"""
-- ==== Sys2Proof/Machine/Port.lean ====
section
/-! DEFINITION. The register port (`20_memory.md`, `43_top_level_and_housekeeping.md` R180 to R182): `RegRead`,
`RegWrite`, the `CMD` write, and reset (`70_reset_and_hazards.md` R220). -/

namespace Sys2Proof.Machine

/-- The key and `KEY_VALID` are between old and new: `VERIFY_HEADER` is busy (R231). -/
def State.keyUnsettled (s : State) : Bool := s.busy && decide (s.opc = Instr.opcode .verifyHeader)

/-- The key the running `VERIFY_HEADER` will leave (R174, R231). -/
def State.keyAfter (s : State) : Key := if s.lenOk then s.derivedKey else s.keyBefore

/-- The valid bits the running `VERIFY_HEADER` will leave. -/
def State.keyvAfter (s : State) : Vector Bool 4 := if s.lenOk then Vector.replicate 4 true else s.keyvBefore

/-- What a read of `KEYj` returns (R182); while `VERIFY_HEADER` is busy, the value from before or the value after, and
which is a free value for each read (R231, U6; log 5). -/
def State.keyRead (s : State) (j : Fin 4) : Word :=
  if s.keyUnsettled then (if Config.keyReadIsNew s.tick then s.keyAfter[j] else s.keyBefore[j]) else s.key[j]

/-- What a read of `STATUS` shows as `KEY_VALID` (R23, R231; log 5). -/
def State.keyValidRead (s : State) : Bool :=
  if s.keyUnsettled then
    (if Config.keyReadIsNew s.tick then { s with keyv := s.keyvAfter } else { s with keyv := s.keyvBefore }).keyValid
  else s.keyValid

/-- What a read of a mapped register returns (R182). -/
def State.view (s : State) : Reg → Word
  | .cfg0 => cfg0Word s.cfg
  | .cfg1 => cfg1Word s.cfg
  | .ctrl => s.ctrlWord
  | .cmd => 0
  | .status => s.statusWord s.keyValidRead
  | .verdict => s.verdictWord
  | .argEdge => s.argEdge
  | .node => s.node
  | .hdrLen => s.hdrLen
  | .hdrCount => numberField 32 s.hdrCount
  | .hdrPush => 0
  | .key j => s.keyRead j
  | .proof n => s.proofAt n

/-- The value `RegRead(a)` returns; 0 for an unmapped number (R67, R182). -/
def regValue (s : State) (a : RegNum) : Word :=
  match Reg.ofNumber s.cfg a with
  | some r => s.view r
  | none => 0

/-- `RegRead(a)`: no effect on the block but `ERR_ADDR` for an unmapped number; the value is recorded as read
(R65, R67, R182, R243). -/
def regRead (a : RegNum) (s : State) : State :=
  (match Reg.ofNumber s.cfg a with
    | some _ => s
    | none => s.raise .addr).record (regValue s a)

/-- What a write of a writable register other than `CMD` stores while the block is idle (R180). -/
def State.store (s : State) (r : Reg) (v : Word) : State :=
  match r with
  | .ctrl => { s with legacy := v.getLsbD 0 }
  | .argEdge => { s with argEdge := v }
  | .hdrLen => { s with hdrLen := v }
  | .hdrPush => s.pushHeader (v.setWidth 8)
  | .key j => s.writeKey j v
  | .proof n => s.writeProof n v
  | .cfg0 => s
  | .cfg1 => s
  | .cmd => s
  | .status => s
  | .verdict => s
  | .node => s
  | .hdrCount => s

/-- `RegWrite(CMD, w)` (R83): the word is decoded; an illegal one is refused with `ERR_BUSY` while busy and with
`ERR_CMD` while idle, a legal one is `exec`, which makes its own busy and operand checks. -/
def writeCmd (w : Word) (s : State) : Result :=
  match decode w with
  | some i => exec i s
  | none => if s.busy then refuse .busy s else refuse .cmd s

/-- `RegWrite(a, v)`, in the order of R206: an access the map does not allow sets `ERR_ADDR`; a write while busy sets
`ERR_BUSY`; a `CMD` write is decoded; any other write stores (R67, R180, R230). -/
def regWrite (a : RegNum) (v : Word) (s : State) : Result :=
  match Reg.ofNumber s.cfg a with
  | none => refuse .addr s
  | some .cmd => writeCmd v s
  | some r =>
    if r.writable then (if s.busy then refuse .busy s else .next (s.store r v))
    else refuse .addr s

/-- Reset as one transition (R220, R221): the block takes the values of R43; the configuration, what is left of the
host's program, the resets still to come, the values read so far and the model's own counters are not the block's and
stay (log 13). -/
def State.resetBlock (s : State) : State :=
  { State.resetOf s.cfg with
    program := s.program
    reads := s.reads
    lead := s.lead
    resetAfter := s.resetAfter
    tick := s.tick }

/-- What one line of a host program does (R92, R220): `WAIT` reads `STATUS`; an access presented while `rst = 1`
resets the block, has no other effect on it, and a read returns a free value (U9; log 13). -/
def hostEvent (x : HostAction) (s : State) : Result :=
  match x with
  | .wr a v => regWrite a v s
  | .rd a => .next (regRead a s)
  | .wait => .next (regRead (Reg.number .status) s)
  | .reset => .next s.resetBlock
  | .resetWr _ _ => .next s.resetBlock
  | .resetRd _ => .next (s.resetBlock.record (Config.readInReset s.tick))

/-- Whether the line is done after this event: `WAIT` is repeated until `BUSY` reads 0 (R92). -/
def HostAction.doneAfter (x : HostAction) (s : State) : Bool :=
  match x with
  | .wait => !s.busy
  | .wr _ _ => true
  | .rd _ => true
  | .reset => true
  | .resetWr _ _ => true
  | .resetRd _ => true

/-- One step of the sequencer: the step of the current phase (R113, R133, R162, R176, R242). In phase `IDLE` no step
is enabled and nothing changes (R223). -/
def seqStep (s : State) : Result :=
  match s.phase with
  | .idle => .next s
  | .hdrchk => stepHdrchk s
  | .hash => stepHash s
  | .node => stepNode s
  | .scan => stepScan s
  | .xorchk => stepXorchk s
  | .walk => stepWalk s

/-- The next event is a reset from outside the host's program (R242 c): one is still to come, and either no event is
left before it or no other event is enabled (R243; log 13). -/
def State.resetNow (s : State) : Bool :=
  match s.resetAfter with
  | [] => false
  | n :: _ => decide (n = 0) || (s.program.isEmpty && !s.busy)

/-- Who brings about the next event (R242): reset, when it comes now; the host whenever it has an access left, the
sequencer exactly while busy; where both may, the host as long as it has a lead (log 3); nobody at the end of a run
(R243). -/
def State.mover (s : State) : Option Agent :=
  if s.resetNow then some .reset
  else
    match s.program, s.busy with
    | [], false => none
    | [], true => some .sequencer
    | _ :: _, false => some .host
    | _ :: _, true => if s.lead = 0 then some .sequencer else some .host

/-- The host's lead after an event (log 3): one less when the host moved ahead of an enabled sequencer step, else a
free value. So a sequencer step that stays enabled is eventually taken (R240), after any number of host events. -/
def State.leadAfter (s : State) (who : Agent) : Nat :=
  match who with
  | .host => if s.busy then s.lead - 1 else Config.hostLead s.tick
  | .sequencer => Config.hostLead s.tick
  | .reset => Config.hostLead s.tick

/-- The resets still to come after an event: a reset that came is no longer to come, any other event brings the next
one nearer (log 13). -/
def State.resetsAfter (s : State) (who : Agent) : List Nat :=
  match who, s.resetAfter with
  | _, [] => []
  | .reset, _ :: rest => rest
  | .host, n :: rest => (n - 1) :: rest
  | .sequencer, n :: rest => (n - 1) :: rest

/-- The bookkeeping after an event of the state `s` that left `t` (log 3, log 13): a finished line leaves the host's
program, the host's lead and the resets to come are carried on, and the event is counted. -/
def State.moveOn (s : State) (who : Agent) (lineDone : Bool) (t : State) : State :=
  { t with
    program := if lineDone then t.program.tail else t.program
    lead := s.leadAfter who
    resetAfter := s.resetsAfter who
    tick := t.tick + 1 }

/-- The event of whoever brings it about. -/
def agentEvent (s : State) : Result :=
  match s.mover with
  | none => .next s
  | some .reset => .next (s.moveOn .reset false s.resetBlock)
  | some .sequencer => andThen (seqStep s) (s.moveOn .sequencer false)
  | some .host =>
    match s.program with
    | [] => .next s
    | x :: _ => andThen (hostEvent x s) (s.moveOn .host (x.doneAfter s))

/-- The resets to come, put off by one event. -/
def putOff : List Nat → List Nat
  | [] => []
  | n :: rest => (n + 1) :: rest

/-- `s` with the `CMD` write of the word `w` as the host's next access and as the next event: one more event that the
host may make, and one more before the next reset. -/
def State.withCommand (s : State) (w : Word) : State :=
  { s with
    program := .wr (Reg.number .cmd) w :: s.program
    lead := s.lead + 1
    resetAfter := putOff s.resetAfter }

end Sys2Proof.Machine
end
"""
▶ _Required work_: What the task asks for is a word-for-word repeat of the lines above, from the first through the one containing "namespace Sys2Proof.Machine".

▶ _Written reply_:
-- ==== Sys2Proof/Machine/Port.lean ====
section
/-! DEFINITION. The register port (`20_memory.md`, `43_top_level_and_housekeeping.md` R180 to R182): `RegRead`,
`RegWrite`, the `CMD` write, and reset (`70_reset_and_hazards.md` R220). -/

namespace Sys2Proof.Machine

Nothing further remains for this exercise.